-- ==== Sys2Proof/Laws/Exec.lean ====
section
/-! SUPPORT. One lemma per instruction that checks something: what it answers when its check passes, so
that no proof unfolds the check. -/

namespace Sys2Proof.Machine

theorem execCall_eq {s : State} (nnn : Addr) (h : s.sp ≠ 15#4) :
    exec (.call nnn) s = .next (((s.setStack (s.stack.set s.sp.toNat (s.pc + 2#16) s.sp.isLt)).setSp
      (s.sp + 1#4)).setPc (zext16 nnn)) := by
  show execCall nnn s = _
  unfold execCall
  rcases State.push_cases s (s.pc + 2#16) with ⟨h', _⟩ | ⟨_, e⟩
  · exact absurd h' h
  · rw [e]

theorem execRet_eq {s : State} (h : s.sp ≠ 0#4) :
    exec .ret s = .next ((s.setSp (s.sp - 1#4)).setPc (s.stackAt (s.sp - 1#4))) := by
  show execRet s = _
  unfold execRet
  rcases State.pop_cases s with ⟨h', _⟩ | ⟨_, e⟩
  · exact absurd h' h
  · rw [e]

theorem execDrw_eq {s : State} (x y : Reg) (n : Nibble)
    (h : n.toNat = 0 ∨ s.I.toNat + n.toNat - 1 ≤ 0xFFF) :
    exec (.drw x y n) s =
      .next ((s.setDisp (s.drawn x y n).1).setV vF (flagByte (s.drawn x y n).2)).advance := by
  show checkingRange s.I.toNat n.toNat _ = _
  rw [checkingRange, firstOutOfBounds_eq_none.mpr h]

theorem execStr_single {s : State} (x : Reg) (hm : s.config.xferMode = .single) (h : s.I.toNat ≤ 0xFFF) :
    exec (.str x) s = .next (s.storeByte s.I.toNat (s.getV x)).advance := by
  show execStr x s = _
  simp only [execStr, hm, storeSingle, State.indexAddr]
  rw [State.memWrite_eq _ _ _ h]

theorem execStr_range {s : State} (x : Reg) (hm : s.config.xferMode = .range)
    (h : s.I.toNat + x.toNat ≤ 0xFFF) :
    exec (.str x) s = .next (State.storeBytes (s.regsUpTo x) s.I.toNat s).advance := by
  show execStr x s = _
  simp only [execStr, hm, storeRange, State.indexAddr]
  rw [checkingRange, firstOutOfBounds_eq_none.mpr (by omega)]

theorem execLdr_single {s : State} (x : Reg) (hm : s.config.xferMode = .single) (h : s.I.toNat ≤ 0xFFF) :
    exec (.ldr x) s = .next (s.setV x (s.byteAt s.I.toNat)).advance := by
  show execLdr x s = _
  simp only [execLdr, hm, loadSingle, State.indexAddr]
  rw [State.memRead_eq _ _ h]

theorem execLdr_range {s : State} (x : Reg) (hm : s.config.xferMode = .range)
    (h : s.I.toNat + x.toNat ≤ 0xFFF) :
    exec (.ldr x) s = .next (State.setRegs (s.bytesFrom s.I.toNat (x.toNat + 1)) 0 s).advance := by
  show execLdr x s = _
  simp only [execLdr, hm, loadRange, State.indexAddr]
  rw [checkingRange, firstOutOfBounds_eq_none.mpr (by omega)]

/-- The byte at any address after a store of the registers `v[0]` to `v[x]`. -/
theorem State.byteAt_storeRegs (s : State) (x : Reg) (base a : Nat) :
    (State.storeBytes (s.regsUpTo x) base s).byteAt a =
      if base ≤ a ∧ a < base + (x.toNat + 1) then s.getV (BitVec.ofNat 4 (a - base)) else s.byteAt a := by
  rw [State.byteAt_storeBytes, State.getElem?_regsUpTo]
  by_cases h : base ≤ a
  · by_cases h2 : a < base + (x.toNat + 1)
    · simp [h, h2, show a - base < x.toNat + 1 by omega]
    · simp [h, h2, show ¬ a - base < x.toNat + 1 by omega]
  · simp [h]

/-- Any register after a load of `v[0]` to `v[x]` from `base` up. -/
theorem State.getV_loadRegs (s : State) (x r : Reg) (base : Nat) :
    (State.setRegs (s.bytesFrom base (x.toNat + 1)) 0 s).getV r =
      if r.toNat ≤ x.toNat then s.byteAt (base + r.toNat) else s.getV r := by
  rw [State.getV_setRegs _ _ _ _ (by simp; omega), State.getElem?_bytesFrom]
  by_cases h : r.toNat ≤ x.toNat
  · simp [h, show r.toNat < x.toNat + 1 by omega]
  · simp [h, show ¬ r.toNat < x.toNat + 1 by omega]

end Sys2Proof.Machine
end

........

Problem:
Lines from the records above that hold "Machine" are the ones to list.

Answer:
namespace Sys2Proof.Machine
end Sys2Proof.Machine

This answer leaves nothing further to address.